/-- `END` has been taken (R407, R409): the ends go to every owner with its counts, or to every source. An end is the last packet
of its dispatch and carries `FINAL` (Table 14-2). -/
def sendEnds (job : W32) (lay : Layout) (d : DispEnt) (step : W64) (s : State) : State :=
  match (jobOf job s).bind (·.run) with
  | none => s
  | some r =>
    let q := dispRun r d.id
    let members := lay.members.length
    let t := modDisp job d.id (fun x => { x with ended := true }) s
    let counts := fun (o : Nat) => (List.range d.perRank).map fun x =>
      min d.capacity (sget 0 q.perExp ((o - d.rankBase) / d.stride * d.perRank + x))
    let dst := if d.combine then List.range members else ownerRanks d
    dst.foldl (fun t o =>
      let c := if d.combine then [] else counts o
      if o = lay.rank.toNat then takeEnd job d members step o c none t
      else sendSeq job (BitVec.ofNat 16 o) false ptDispatchEnd step (BitVec.ofNat 32 d.id) 0 true
        (c.flatMap fun n => beBytes 2 n) t) t

/-- Write the header of a route object: `STEP`, `ROWS_TAKEN`, `OVERFLOWED` (Table 14-9). -/
def routeHeader (job : W32) (d : DispEnt) (step : W64) (s : State) : State :=
  match (jobOf job s).bind (·.run) with
  | none => s
  | some r =>
    let q := dispRun r d.id
    writeObj job d.routeObj 0 (layout 32 [(0, leBytes 8 step.toNat), (8, leBytes 4 q.taken), (0xC, leBytes 4 q.overflow)]) s

/-! ### What an operation of the Chord or Dispatch engine answers -/

/-- The job that runs in a facet's sector, with its armed step, when the step is the operation's (R391). -/
def engineJob (s : State) (f : Facet) (step : W64) : Option (Job × StepRun × Layout) :=
  match f.sector with
  | none => none
  | some k =>
    match s.jobs.find? fun j => j.phase == .opened && j.sector == k with
    | none => none
    | some j =>
      match stepOf j, j.layout with
      | some r, some l => if r.step = step ∧ r.st ≠ .resolving then some (j, r, l) else none
      | _, _ => none

/-- What the engine does with an operation: it waits, or it completes with a status. -/
inductive Took where
  | wait
  | done (st : W16) (s : State)
  deriving DecidableEq, Repr

/-- An E_ARG of the engines is a local failure with cause 8 (R361). -/
def refuse (job : W32) (s : State) : Took := .done stArg (localFailure job 8 s)

/-- Bytes of Vertex SRAM that stage contributions (R396). -/
def stageBytes : Nat := 48 * 2 ^ 20

/-- DATA packets of a step that wait for the window of their stream. -/
def waitingData (j : Job) (step : W64) : List SentPkt :=
  j.streams.flatMap fun x => x.sent.filter fun p => p.kind == ptData && p.hdr.step == step && !p.sent

/-- Coded bytes staged and not sent (R396). -/
def stagedBytes (j : Job) (r : StepRun) : Nat :=
  (r.outs.map fun o => 33 * o.groups.length).foldl (· + ·) 0 + ((waitingData j r.step).map fun p => p.payload.length).foldl (· + ·) 0

/-- The staging area is full and holds no part of the earliest range not yet sent (R396). -/
def stalled (j : Job) (lay : Layout) (r : StepRun) : Bool :=
  (waitingData j r.step).isEmpty &&
  match (rangeOrder lay).find? fun x => (contributors x.2.1).contains lay.rank.toNat &&
      !(r.outs.any fun o => o.shard == x.2.1.id && o.range == x.2.2 && o.sent) with
  | some x => !(r.outs.any fun o => o.shard == x.2.1.id && o.range == x.2.2 && !o.groups.isEmpty)
  | none => false

/-- The shard, range and place of element `e` of a tensor to which this member contributes. -/
def elemPlace (lay : Layout) (t : BitVec 24) (e : Nat) : Option (ShardEnt × Nat) :=
  match lay.shards.find? fun sh => sh.tensor == t && decide (sh.first ≤ e ∧ e < sh.first + sh.count) with
  | some sh => if (contributors sh).contains lay.rank.toNat then some (sh, (e - sh.first) / sh.rangeElems) else none
  | none => none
+-------+
### [What the task requires]
Of the lines above, retype only those from the line containing "let t := modDisp" through the line containing "if o = lay.rank.toNat", including both, exactly.

### [Response area]
    let t := modDisp job d.id (fun x => { x with ended := true }) s
    let counts := fun (o : Nat) => (List.range d.perRank).map fun x =>
      min d.capacity (sget 0 q.perExp ((o - d.rankBase) / d.stride * d.perRank + x))
    let dst := if d.combine then List.range members else ownerRanks d
    dst.foldl (fun t o =>
      let c := if d.combine then [] else counts o
      if o = lay.rank.toNat then takeEnd job d members step o c none t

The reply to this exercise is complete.